The Denver Post reported that a recent audit of Los Angeles 911 calls showed that \(85 \%\) were not emergencies. Suppose the 911 operators in Los Angeles have just received four calls. (a) What is the probability that all four calls are, in fact, emergencies? (b) What is the probability that three or more calls are not emergencies? (c) How many calls \(n\) would the 911 operators need to answer to be \(96 \%\) (or more) sure that at least one call is, in fact, an emergency?

Short Answer

Expert verified
(a) 0.0005, (b) 0.8906, (c) 20 calls.

Step by step solution

01

Define Non-Emergency and Emergency Probabilities

The probability of a call being a non-emergency is 85%, or 0.85. Therefore, the probability of a call being an emergency is \[ P(E) = 1 - 0.85 = 0.15. \]
02

Calculate Probability for Part (a)

We need the probability that all four calls are emergencies. Each call is an independent event, so we use \[ P( ext{4 emergencies}) = (0.15)^4. \]Compute this value to find the probability.
03

Compute for Part (a)

Calculating the probability, we have \[ (0.15)^4 = 0.00050625. \] Hence, the probability that all four calls are emergencies is 0.00050625.
04

Calculate Probability for Part (b)

We need the probability that three or more calls are not emergencies.

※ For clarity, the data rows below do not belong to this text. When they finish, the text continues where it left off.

-- ==== Sys2Proof/Machine/Dispatch.lean ====
section
/-! DEFINITION. The dispatcher: one arm per command, each a direct call of its meaning. -/

namespace Sys2Proof.Machine

open Host (Outcome)

def exec (i : Instr) (s : State) : Host.Outcome State Fault Refusal :=
  match i with
  | .fullReset => Sys2Proof.Machine.execFullReset s
  | .frameReceived b => Sys2Proof.Machine.execFrameReceived b s
  | .interbyteGapExpiry => Sys2Proof.Machine.execInterbyteGapExpiry s
  | .unknownKindFrame => Sys2Proof.Machine.execUnknownKindFrame s
  | .transmitFrameEnd => Sys2Proof.Machine.execTransmitFrameEnd s
  | .ident => Sys2Proof.Machine.execIdent s
  | .stat => Sys2Proof.Machine.execStat s
  | .cfgln => Sys2Proof.Machine.execCfgln s
  | .cfgcx => Sys2Proof.Machine.execCfgcx s
  | .cfgch => Sys2Proof.Machine.execCfgch s
  | .cfgmap => Sys2Proof.Machine.execCfgmap s
  | .cfgpt => Sys2Proof.Machine.execCfgpt s
  | .cfgfl => Sys2Proof.Machine.execCfgfl s
  | .cfgiq => Sys2Proof.Machine.execCfgiq s
  | .cfglk => Sys2Proof.Machine.execCfglk s
  | .rdcfg => Sys2Proof.Machine.execRdcfg s
  | .ptenEnable => Sys2Proof.Machine.execPtenEnable s
  | .ptenDisable => Sys2Proof.Machine.execPtenDisable s
  | .onln => Sys2Proof.Machine.execOnln s
  | .offln => Sys2Proof.Machine.execOffln s
  | .step => Sys2Proof.Machine.execStep s
  | .abrt => Sys2Proof.Machine.execAbrt s
  | .rsus => Sys2Proof.Machine.execRsus s
  | .rres => Sys2Proof.Machine.execRres s
  | .clrf => Sys2Proof.Machine.execClrf s
  | .linePumpout => Sys2Proof.Machine.execLinePumpout s
  | .lineLockout => Sys2Proof.Machine.execLineLockout s
  | .lineUnlock => Sys2Proof.Machine.execLineUnlock s
  | .rpt => Sys2Proof.Machine.execRpt s
  | .totl => Sys2Proof.Machine.execTotl s
  | .evmsk => Sys2Proof.Machine.execEvmsk s
  | .mark => Sys2Proof.Machine.execMark s
  | .rset => Sys2Proof.Machine.execRset s
  | .rawInputChange p level => Sys2Proof.Machine.execRawInputChange p level s
  | .emoAssertion => Sys2Proof.Machine.execEmoAssertion s
  | .qualificationExpiry inp => Sys2Proof.Machine.execQualificationExpiry inp s
  | .qualifiedChangeNotice o inp => Sys2Proof.Machine.execQualifiedChangeNotice o inp s
  | .arcEdge c => Sys2Proof.Machine.execArcEdge c s
  | .arcMergeExpiry c => Sys2Proof.Machine.execArcMergeExpiry c s
  | .valveTravelExpiry c v => Sys2Proof.Machine.execValveTravelExpiry c v s
  | .linePumpValveTravelExpiry l => Sys2Proof.Machine.execLinePumpValveTravelExpiry l s
  | .holdExpiry c => Sys2Proof.Machine.execHoldExpiry c s
  | .roughTimerExpiry c => Sys2Proof.Machine.execRoughTimerExpiry c s
  | .baseTimerExpiry c => Sys2Proof.Machine.execBaseTimerExpiry c s
  | .ventTimerExpiry c => Sys2Proof.Machine.execVentTimerExpiry c s
  | .admitTimerExpiry c => Sys2Proof.Machine.execAdmitTimerExpiry c s
  | .purgeTimerExpiry c => Sys2Proof.Machine.execPurgeTimerExpiry c s
  | .settleTimerExpiry c => Sys2Proof.Machine.execSettleTimerExpiry c s
  | .settleLimitExpiry c => Sys2Proof.Machine.execSettleLimitExpiry c s
  | .durationExpiry c => Sys2Proof.Machine.execDurationExpiry c s
  | .excursionExpiry c => Sys2Proof.Machine.execExcursionExpiry c s
  | .strikeTimerExpiry c => Sys2Proof.Machine.execStrikeTimerExpiry c s
  | .maskExpiry c => Sys2Proof.Machine.execMaskExpiry c s
  | .overetchExpiry c => Sys2Proof.Machine.execOveretchExpiry c s
  | .cyclePhaseExpiry c => Sys2Proof.Machine.execCyclePhaseExpiry c s
  | .deviationExpiry c k => Sys2Proof.Machine.execDeviationExpiry c k s
  | .pumpoutCompletion => Sys2Proof.Machine.execPumpoutCompletion s
  | .removalMessage l => Sys2Proof.Machine.execRemovalMessage l s
  | .begunMessage l => Sys2Proof.Machine.execBegunMessage l s
  | .stoppedMessage l => Sys2Proof.Machine.execStoppedMessage l s
  | .completeMessage l => Sys2Proof.Machine.execCompleteMessage l s
  | .instrumentFrameBegin => Sys2Proof.Machine.execInstrumentFrameBegin s
  | .instrumentReply reply => Sys2Proof.Machine.execInstrumentReply reply s
  | .responseWindowExpiry => Sys2Proof.Machine.execResponseWindowExpiry s
  | .linkByteReceived b => Sys2Proof.Machine.execLinkByteReceived b s

end Sys2Proof.Machine
end

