-- ==== Sys2Proof/Machine/Core.lean ====
section
/-! DEFINITION. The machine handed to the host. -/

def Sys2Proof.core : Host.Core :=
  { State := Sys2Proof.Machine.State, Fault := Sys2Proof.Machine.Fault, Refusal := Sys2Proof.Machine.Refusal,
    step := Sys2Proof.Machine.step, reset := Sys2Proof.Machine.State.reset }
end

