/-- A raw EMO assertion qualifies at once. From released it forces every valve output off and tells the chambers, the FLA and
the GAT; from asserted it only stops the release; from unqualified it qualifies, with forcing already in force; a raw level
already asserted changes nothing (R155, R157, R158, R159).
The model's choices in it: notes/assumptions/2.md, notes/assumptions/7.md, notes/assumptions/10.md, notes/assumptions/24.md. -/
def Obligations.EmoAssertionActsAtOnce : Prop :=
  ∀ s : State, Served s →
    ((s.inp .emo).raw = true → Idles .emoAssertion s) ∧
    ((s.inp .emo).raw = false → (s.inp .emo).qual = some true →
      exec .emoAssertion s = .next ((s.modInp .emo (fun x => { x with raw := true, timer := none })).modSvl Svl.transmit)) ∧
    ((s.inp .emo).raw = false → (s.inp .emo).qual = none →
      exec .emoAssertion s = .next ((post (.ilock .emo true true)
        (s.modInp .emo (fun x => { x with raw := true, qual := some true, timer := none }))).modSvl Svl.transmit)) ∧
    ((s.inp .emo).raw = false → (s.inp .emo).qual = some false →
      ∃ t, exec .emoAssertion s = .next t ∧ t.iiu.forcing = true ∧
        t.inp .emo = { raw := true, qual := some true, timer := none } ∧
        (∀ i : Input, i ≠ .emo → t.inp i = s.inp i) ∧
        t.iiu.notices = s.iiu.notices ++ ((allIx 6).map (fun c => Notice.mk (.csq c) .emo true)
          ++ [Notice.mk .fla .emo true, Notice.mk .gat .emo true]) ∧
        (∀ (c : Chamber) (v : ChamberValve), ((t.ch c).valve v) = ((s.ch c).valve v).force s.now (travelOf s c v)) ∧
        (∀ c : Chamber, t.ch c = { s.ch c with
          gate := (t.ch c).gate, roughSoft := (t.ch c).roughSoft, roughFast := (t.ch c).roughFast, vent := (t.ch c).vent }) ∧
        (∀ l : Line, t.fla.pumps.look l = (s.fla.pumps.look l).force s.now s.cfg.pumpTravel) ∧
        t.fla = { s.fla with pumps := t.fla.pumps } ∧ t.fcu = s.fcu ∧ t.gat = s.gat ∧ t.ilc = s.ilc ∧ t.cfg = s.cfg ∧
        t.now = s.now ∧ ∀ (c : Chamber) (k : Channel), stickOpen t c k = false ∧ rfOn t c = false)

/-- At a qualification timer's expiry the qualified level becomes the raw level, ILOCK is posted, and the owners are told if
the level they read has changed; a release of EMO ends output forcing, every valve following its command again. A timer that
has not run out, or does not run, changes nothing (R155, R156, R158, R159).
The model's choices in it: notes/assumptions/2.md, notes/assumptions/7.md, notes/assumptions/8.md, notes/assumptions/10.md. -/
def Obligations.QualificationExpiryQualifies : Prop :=
  ∀ (s : State) (i : Input), Served s →
    (timerDue s (s.inp i).timer = false → Idles (.qualificationExpiry i) s) ∧
    (timerDue s (s.inp i).timer = true → i ≠ .emo ∨ (s.inp i).raw = false →
      ∃ t, exec (.qualificationExpiry i) s = .next t ∧
        t.inp i = { raw := (s.inp i).raw, qual := some (s.inp i).raw, timer := none } ∧
        (∀ j : Input, j ≠ i → t.inp j = s.inp j) ∧
        t.iiu.notices = s.iiu.notices ++ (if levelRead s i = (s.inp i).raw then []
          else (noticeOwners i).map (fun o => Notice.mk o i (s.inp i).raw)) ∧
        t.iiu.forcing = (if i = .emo then false else s.iiu.forcing) ∧
        (i ≠ .emo → t.csq = s.csq ∧ t.fla = s.fla) ∧
        (i = .emo → (∀ (c : Chamber) (v : ChamberValve),
            ((t.ch c).valve v) = ((s.ch c).valve v).unforce s.now (travelOf s c v)) ∧
          (∀ l : Line, t.fla.pumps.look l = (s.fla.pumps.look l).unforce s.now s.cfg.pumpTravel)) ∧
        (s.svl.tx ≠ none → Posted s t (.ilock i (s.inp i).raw (decide ((s.inp i).qual = none)))) ∧
        t.fcu = s.fcu ∧ t.gat = s.gat ∧ t.ilc = s.ilc ∧ t.cfg = s.cfg ∧ t.now = s.now ∧ t.pending = s.pending)

/-- A chamber that takes the notice of a loss it is open to is faulted with that loss's cause: EMO in every state, FORE_OK with the
gate open or the foreline held, EXH_OK with gas or RF on, LID in RUNNING, HELD or under vacuum, TURBO with the gate open. An
OFFLINE or FAULTED chamber, and the SVL, only take the notice; a notice that does not wait changes nothing. A cabinet's loss
locks its lines out; the FLA's loss of EMO or FORE_OK stops the line that pumps out, which leaves for HANDOVER, or for the
grant decision where no valve into the foreline is open; the FLA's notice of EMO released or FORE_OK true makes the decision
where the foreline is IDLE and no block is left. An ENDPOINT watched in ETCH is reached, and the step ends OK at once where the
overetch is 0 (R14, R58, R62, R69, R70, R71, R82, R125, R127, R159).
The model's choices in it: notes/assumptions/2.md, notes/assumptions/7.md, notes/assumptions/8.md, notes/assumptions/9.md,
notes/assumptions/10.md, notes/assumptions/11.md, notes/assumptions/25.md, notes/assumptions/30.md. -/
def Obligations.NoticesOfLossFaultChambers : Prop :=
  ∀ (s : State) (o : NoticeOwner) (i : Input), Served s →
    (waitingNotice o i s = none → Idles (.qualifiedChangeNotice o i) s) ∧
    (∀ n, waitingNotice o i s = some n →
      let u := s.modIiu (fun x => { x with notices := x.notices.erase n })
      (o = .svl → exec (.qualifiedChangeNotice o i) s = .next (u.modSvl Svl.transmit)) ∧
      (∀ c : Chamber, o = .csq c → (s.ch c).state = .offline ∨ (s.ch c).state = .faulted → (s.ch c).exec = none →
        exec (.qualifiedChangeNotice o i) s = .next (u.modSvl Svl.transmit)) ∧
      (∀ (c : Chamber) (cause : Result), o = .csq c → (s.ch c).state ≠ .offline → (s.ch c).state ≠ .faulted →
        (i, n.level, cause) ∈ [(Input.emo, true, Result.emo), (.foreOk, false, .forelineLost), (.exhOk, false, .exhaust),
          (.lidClosed c, false, .lid), (.turboOk c, false, .turbo)] →
        (i = .foreOk → (s.ch c).gate.countsOpen = true ∨ holdsForeline s c = true) →
        (i = .exhOk → ((s.ch c).state = .running ∨ (s.ch c).state = .held) ∧
          (anyStickOpen s c = true ∨ rfOn s c = true)) →
        (i = .lidClosed c → (s.ch c).state = .running ∨ (s.ch c).state = .held ∨ (s.ch c).vac = .roughed ∨
          (s.ch c).vac = .highvac) →
        (i = .turboOk c → (s.ch c).gate.countsOpen = true) →
        ∃ t, exec (.qualifiedChangeNotice o i) s = .next t ∧ FaultedNow u t c cause) ∧
      (∀ c : Chamber, o = .csq c → (i, n.level) ∈ [(Input.emo, false), (.foreOk, true), (.exhOk, true),
          (.lidClosed c, true), (.turboOk c, true), (.endpoint c, false)] →
        exec (.qualifiedChangeNotice o i) s = .next (u.modSvl Svl.transmit)) ∧
      (∀ (c : Chamber) (e : StepCtx), o = .csq c → i = .endpoint c → n.level = true → (s.ch c).exec = some e →
        ((s.ch c).inPhase .etch = false ∨ e.record.endMode = .time ∨ e.maskDone = false →
          exec (.qualifiedChangeNotice o i) s = .next (u.modSvl Svl.transmit)) ∧
        (∀ t0, (s.ch c).inPhase .etch = true → e.record.endMode = .endpoint → e.maskDone = true → e.endpointMs = none →
          e.etchAt = some t0 → 0 < (s.now - t0) * e.record.overetchPct →
          ∃ t, exec (.qualifiedChangeNotice o i) s = .next t ∧ FrameOf c u t ∧
            t.ch c = { s.ch c with
              phase := .overetch
              exec := some { e with
                endpointMs := some (s.now - t0), duration := none, excursion := none,
                overetchTimer := some (s.now + min (((s.now - t0) * e.record.overetchPct + 99) / 100) 3600000),
                overetchAt := some s.now } }) ∧
        (∀ t0, (s.ch c).inPhase .etch = true → e.record.endMode = .endpoint → e.maskDone = true → e.endpointMs = none →
          e.etchAt = some t0 → (s.now - t0) * e.record.overetchPct = 0 → LastStep s c e →
          ∃ t, exec (.qualifiedChangeNotice o i) s = .next t ∧ EndedOk u t c e)) ∧
      (o = .fla → (i = .emo ∧ n.level = true ∨ i = .foreOk ∧ n.level = false) →
        ((∀ l : Line, s.fla.holder ≠ some (.line l)) →
          exec (.qualifiedChangeNotice o i) s = .next (u.modSvl Svl.transmit)) ∧
        (∀ l : Line, s.fla.holder = some (.line l) →
          let left := { s.fla with
            holder := none, progress := none
            list := s.fla.list.map (fun q => if q.line = l then { q with acc := q.progress s } else q)
            pumps := s.fla.pumps.put l ((s.fla.pumps.look l).commandClose s.now s.cfg.pumpTravel)
            toGat := s.fla.toGat ++ [(PumpMsg.stopped, l)] }
          (forelineValveOpen s = true →
            ∃ t, exec (.qualifiedChangeNotice o i) s = .next t ∧ t.fla = { left with state := .handover } ∧ t.csq = s.csq ∧
              t.fcu = s.fcu ∧ t.gat = s.gat ∧ t.ilc = s.ilc ∧ t.iiu = u.iiu ∧ t.cfg = s.cfg ∧ t.now = s.now) ∧
          (forelineValveOpen s = false →
            ∃ t, exec (.qualifiedChangeNotice o i) s = .next t ∧ Decided (u.modFla (fun _ => left)) t))) ∧
      (o = .fla → (i = .emo ∧ n.level = false ∨ i = .foreOk ∧ n.level = true) →
        (s.fla.state ≠ .idle ∨ grantBlocked s = true → exec (.qualifiedChangeNotice o i) s = .next (u.modSvl Svl.transmit)) ∧
        (s.fla.state = .idle → grantBlocked s = false → ∃ t, exec (.qualifiedChangeNotice o i) s = .next t ∧ Decided u t)) ∧
      (∀ m : Cabinet, o = .gat → i = .cabOk m → n.level = false →
        ∃ t, exec (.qualifiedChangeNotice o i) s = .next t ∧ t.iiu = u.iiu ∧ t.cfg = s.cfg ∧ t.now = s.now ∧
          ∀ l : Line, t.ln l =
            if (s.cfg.lines.look l).any (fun r => decide (r.cabinet = m)) = true ∧
              ((s.ln l).state = .ready ∨ (s.ln l).state = .pumpoutPending ∨ (s.ln l).state = .pumpingOut)
            then { s.ln l with state := .lockedOut } else s.ln l))
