-- ==== Sys2Proof/Laws/KeepsLinks.lean ====
section
/-! SUPPORT. Keeps for the flow arithmetic, the Instrument Link and the owners' answers to notices, and Holds for the
operations that change an input. -/

namespace Sys2Proof.Machine

/-- An integration never lowers a total and never passes its maximum (R105). -/
theorem LineDyn.integrate_total (n : Nat) (x : LineDyn) (h : x.total ≤ Config.totalMax) :
    x.total ≤ (x.integrate n).total ∧ (x.integrate n).total ≤ Config.totalMax := by
  simp only [LineDyn.integrate, addTotal]
  exact ⟨Nat.le_min.2 ⟨Nat.le_add_right _ _, h⟩, Nat.min_le_right _ _⟩

section
variable {σ τ : State} (keep : Keeps σ τ)
include keep

/-! ## Flow.lean -/

theorem keeps_rampUpdate (c : Chamber) (k : Channel) : Keeps σ (rampUpdate c k τ) := by
  unfold rampUpdate
  dsimp only
  repeat' first | with_reducible assumption | with_reducible apply keeps_modCh' | with_reducible apply keeps_modChan

theorem keeps_integrateReading (c : Chamber) (k : Channel) (m dt : Nat) : Keeps σ (integrateReading c k m dt τ) := by
  unfold integrateReading
  dsimp only
  split
  · exact keep
  · split
    · exact keep
    · exact keeps_modExec (keeps_modLine keep (fun x a => LineDyn.integrate_total _ x a)
        (fun _ _ => Nat.mod_lt _ (by decide)))

theorem keeps_takeFlowReading (c : Chamber) (k : Channel) (r : Nat) : Keeps σ (takeFlowReading c k r τ) := by
  unfold takeFlowReading
  dsimp only
  repeat' first | with_reducible assumption | with_reducible apply keeps_integrateReading | with_reducible apply keeps_modCh' | with_reducible apply keeps_modChan

theorem keeps_deviationExpired (c : Chamber) (k : Channel) : Keeps σ (deviationExpired c k τ) := by
  unfold deviationExpired
  dsimp only
  repeat' first | with_reducible assumption | with_reducible apply keeps_faultChamber | with_reducible apply keeps_modCh' | with_reducible apply keeps_modChan | split

/-! ## Instruments.lean -/

theorem keeps_forgetReading (c : Chamber) (r : Role) : Keeps σ (forgetReading c r τ) := by
  unfold forgetReading
  repeat' first | with_reducible assumption | with_reducible apply keeps_choosePressure | with_reducible apply keeps_modCh' | with_reducible apply keeps_modChan | (intro _; rfl) | split

theorem keeps_forelineFailed : Keeps σ (forelineFailed τ) := by
  unfold forelineFailed
  dsimp only
  repeat' first | with_reducible assumption | with_reducible apply keeps_postForeline | with_reducible apply keeps_yieldPumpout | with_reducible apply keeps_faultChamber | with_reducible apply keeps_modFla | split

theorem keeps_ownerReport (p : PollCfg) (old new : InstState) : Keeps σ (ownerReport p old new τ) := by
  unfold ownerReport
  dsimp only
  repeat' first | with_reducible assumption | with_reducible apply keeps_blockCleared | with_reducible apply keeps_forelineUnknown | with_reducible apply keeps_faultChamber | with_reducible apply keeps_forgetReading | with_reducible apply keeps_forelineFailed | split

theorem keeps_postInstr (e : EntryIx) (p : PollCfg) (st : InstState) (reason : InstReason) : Keeps σ (postInstr e p st reason τ) := by
  unfold postInstr
  repeat' first | with_reducible assumption | with_reducible apply keeps_post

theorem keeps_changeInst (e : EntryIx) (st : InstState) (reason : InstReason) : Keeps σ (changeInst e st reason τ) := by
  unfold changeInst
  dsimp only
  repeat' first | with_reducible assumption | with_reducible apply keeps_ownerReport | with_reducible apply keeps_postInstr | with_reducible apply keeps_modPoll

theorem keeps_validReply (e : EntryIx) : Keeps σ (validReply e τ) := by
  unfold validReply
  dsimp only
  repeat' first | with_reducible assumption | with_reducible apply keeps_changeInst | with_reducible apply keeps_modPoll | split

theorem keeps_missReply (e : EntryIx) : Keeps σ (missReply e τ) := by
  unfold missReply
  dsimp only
  repeat' first | with_reducible assumption | with_reducible apply keeps_changeInst | with_reducible apply keeps_modPoll | split

theorem keeps_buildRamp (p : PollCfg) : Keeps σ (buildRamp p τ) := by
  unfold buildRamp
  repeat' first | with_reducible assumption | with_reducible apply keeps_rampUpdate | split

theorem keeps_buildTxn (e : EntryIx) : Keeps σ (buildTxn e τ) := by
  unfold buildTxn
  dsimp only
  repeat' first | with_reducible assumption | with_reducible apply keeps_buildRamp | with_reducible apply keeps_modPoll | (with_reducible refine keeps_modIlc ?_ (fun _ l => l))

theorem keeps_buildNext : Keeps σ (buildNext τ) := by
  unfold buildNext
  repeat' first | with_reducible assumption | with_reducible apply keeps_buildTxn | (with_reducible refine keeps_modIlc ?_ (fun _ l => l)) | split

theorem keeps_tickCountdowns : Keeps σ (tickCountdowns τ) := by
  unfold tickCountdowns
  repeat' first | with_reducible assumption | with_reducible apply keeps_modPoll | (with_reducible refine keeps_foldl _ (fun _ _ keep => ?_) ?_)

theorem keeps_countLate (e : EntryIx) : Keeps σ (countLate e τ) := by
  unfold countLate
  dsimp only
  repeat' first | with_reducible assumption | with_reducible apply keeps_post | with_reducible apply keeps_modPoll | split

theorem keeps_beginFrame : Keeps σ (beginFrame τ) := by
  unfold beginFrame
  dsimp only
  refine keeps_buildNext (keeps_foldl _ (fun u e k => ?_) (keeps_modIlc (keeps_tickCountdowns keep) (fun i l => ?_)))
  · split
    · exact keeps_countLate k e
    · exact k
  · simp only [List.length_drop]
    omega

theorem keeps_endTxn : Keeps σ (endTxn τ) := by
  unfold endTxn
  dsimp only
  repeat' first | with_reducible assumption | with_reducible apply keeps_buildNext | with_reducible apply keeps_beginFrame | (with_reducible refine keeps_modIlc ?_ (fun _ l => l)) | split

theorem keeps_takeSource (c : Chamber) (before : Bool) (f r : Nat) : Keeps σ (takeSource c before f r τ) := by
  unfold takeSource
  dsimp only
  repeat' first | with_reducible assumption | with_reducible apply keeps_strikeConfirmed | with_reducible apply keeps_modCh' | (intro _; rfl) | split

theorem keeps_routeReading (p : PollCfg) (before : Bool) (data : List Byte) : Keeps σ (routeReading p before data τ) := by
  unfold routeReading
  repeat' first | with_reducible assumption | with_reducible apply keeps_takeForelineReading | with_reducible apply keeps_evaluatePressure | with_reducible apply keeps_takeFlowReading | with_reducible apply keeps_takeSource | with_reducible apply keeps_modCh' | (intro _; rfl) | split

theorem keeps_takeReply (t : Txn) (bs : List Byte) : Keeps σ (takeReply t bs τ) := by
  unfold takeReply
  dsimp only
  repeat' first | with_reducible assumption | with_reducible apply keeps_validReply | with_reducible apply keeps_missReply | with_reducible apply keeps_routeReading | split

theorem keeps_toUnknown (e : EntryIx) (reason : InstReason) : Keeps σ (toUnknown e reason τ) := by
  unfold toUnknown
  dsimp only
  repeat' first | with_reducible assumption | with_reducible apply keeps_changeInst | with_reducible apply keeps_modPoll | split

/-! ## Interlocks.lean -/

theorem keeps_csqNotice (c : Chamber) (i : Input) (l : Bool) : Keeps σ (csqNotice c i l τ) := by
  unfold csqNotice
  dsimp only
  repeat' first | with_reducible assumption | with_reducible apply keeps_faultChamber | with_reducible apply keeps_endpointReached | split

theorem keeps_flaNotice (i : Input) (l : Bool) : Keeps σ (flaNotice i l τ) := by
  unfold flaNotice
  repeat' first | with_reducible assumption | with_reducible apply keeps_blockCleared | with_reducible apply keeps_yieldPumpout | split

theorem keeps_cabinetDrop (n : Cabinet) : Keeps σ (cabinetDrop n τ) := by
  unfold cabinetDrop
  dsimp only
  repeat' first | with_reducible assumption | with_reducible apply keeps_lockOut | (with_reducible refine keeps_foldl _ (fun _ _ keep => ?_) ?_) | split

theorem keeps_gatNotice (i : Input) (l : Bool) : Keeps σ (gatNotice i l τ) := by
  unfold gatNotice
  repeat' first | with_reducible assumption | with_reducible apply keeps_oweService | with_reducible apply keeps_cabinetDrop | split

theorem keeps_takeNotice (n : Notice) : Keeps σ (takeNotice n τ) := by
  unfold takeNotice
  repeat' first | with_reducible assumption | with_reducible apply keeps_csqNotice | with_reducible apply keeps_flaNotice | with_reducible apply keeps_gatNotice | split

end

/-! ## The inputs: Holds -/

theorem holds_modIiu {σ τ : State} (h : Holds σ τ) (f : Iiu → Iiu) : Holds σ (τ.modIiu f) :=
  h.trans ⟨rfl, rfl, rfl, rfl, fun _ l => l, id, fun _ l => l, id, fun _ m => ⟨Nat.le_refl _, m⟩, fun _ m => m⟩

theorem holds_modInp {σ τ : State} (h : Holds σ τ) (i : Input) (f : InState → InState) : Holds σ (τ.modInp i f) :=
  holds_modIiu h _

/-- What Keeps from a state, Holds onward. -/
theorem Holds.then {σ τ υ : State} (h : Holds σ τ) (k : Keeps τ υ) : Holds σ υ := h.trans k.toHolds

/-- A change of every valve that engages none holds. -/
theorem holds_mapValves {σ τ : State} (h : Holds σ τ) (f : Nat → Valve → Valve)
    (hf : ∀ n v, (f n v).engaged = true → v.engaged = true) : Holds σ (mapValves f τ) := by
  unfold mapValves
  dsimp only
  refine h.then (keeps_modFla ?_)
  refine keeps_foldl _ (fun u c k => ?_) (Keeps.refl τ)
  refine keeps_modCh k (fun q l => ?_) (fun _ l => l)
  exact Csq.lawful_mono (hf _ _) (hf _ _) (hf _ _) (hf _ _) l

theorem holds_beginForcing {σ τ : State} (h : Holds σ τ) : Holds σ (beginForcing τ) :=
  holds_mapValves (holds_modIiu h _) _ (fun _ _ => Valve.force_engaged)

theorem holds_endForcing {σ τ : State} (h : Holds σ τ) : Holds σ (endForcing τ) :=
  holds_mapValves (holds_modIiu h _) _ (fun _ _ => Valve.unforce_engaged)

theorem holds_qualify {σ τ : State} (h : Holds σ τ) (i : Input) (l : Bool) : Holds σ (qualify i l τ) := by
  unfold qualify tellOwners
  dsimp only
  have p : Holds σ (post (.ilock i l (decide ((τ.inp i).qual = none))) (τ.modInp i (fun x => { x with qual := some l, timer := none }))) :=
    (holds_modInp h i _).then (keeps_post (Keeps.refl _) _)
  split
  · exact p
  · exact holds_modIiu p _

theorem holds_assertEmo {σ τ : State} (h : Holds σ τ) : Holds σ (assertEmo τ) := by
  unfold assertEmo
  dsimp only
  split
  · exact holds_modInp h _ _
  · split
    · exact holds_qualify (holds_modInp h _ _) _ _
    · exact holds_qualify (holds_beginForcing (holds_modInp h _ _)) _ _

theorem holds_rawChange {σ τ : State} (h : Holds σ τ) (i : Input) (l : Bool) : Holds σ (rawChange i l τ) := by
  unfold rawChange
  split
  · exact h
  · split
    · exact holds_assertEmo h
    · exact holds_modInp h _ _

theorem holds_qualifyExpired {σ τ : State} (h : Holds σ τ) (i : Input) : Holds σ (qualifyExpired i τ) := by
  unfold qualifyExpired
  dsimp only
  refine holds_qualify ?_ _ _
  split
  · exact holds_endForcing h
  · exact h

theorem holds_arcRise {σ τ : State} (h : Holds σ τ) (c : Chamber) : Holds σ (arcRise c τ) := by
  unfold arcRise
  dsimp only
  split
  · exact holds_modIiu h _
  · exact (holds_modIiu (holds_modIiu h _) _).then (keeps_takeArc (Keeps.refl _) c)

end Sys2Proof.Machine
end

First, calculate the probabilities of exactly 3 and 4 calls being non-emergencies: - Exactly 3 calls: \[ \binom{4}{3} (0.85)^3 (0.15)^1 = 4 \times 0.614125 \times 0.15. \]- Exactly 4 calls: \[ (0.85)^4. \]Add these probabilities together.
05

Compute for Part (b)

- For exactly 3 non-emergencies: - Compute \( 4 \times 0.614125 \times 0.15 = 0.36855 \).- For exactly 4 non-emergencies: - Compute \( (0.85)^4 = 0.52200625 \).- Add them together: \[ 0.36855 + 0.52200625 = 0.89055625. \]Thus, the probability that 3 or more calls are not emergencies is 0.8906 (rounded to four decimal places).
06

Solving for Part (c) using the Complement Rule

To be 96% sure that at least one call is an emergency, the probability that all calls are non-emergencies should be less than 4%.Write the inequality: \[ (0.85)^n < 0.04. \]
07

Solve the Inequality for Part (c)

By taking the natural logarithm on both sides: \[ \ln((0.85)^n) < \ln(0.04). \]This simplifies using logarithmic properties to:\[ n \cdot \ln(0.85) < \ln(0.04). \]Solve for \(n\):\[ n > \frac{\ln(0.04)}{\ln(0.85)}. \]
08

Calculate Minimum n for Part (c)

Calculate this using a calculator:\[ n > \frac{-3.21888}{-0.1625} \approx 19.8. \]Since \(n\) must be an integer, round up to 20. Therefore, operators need to answer at least 20 calls to be 96% sure one is an emergency.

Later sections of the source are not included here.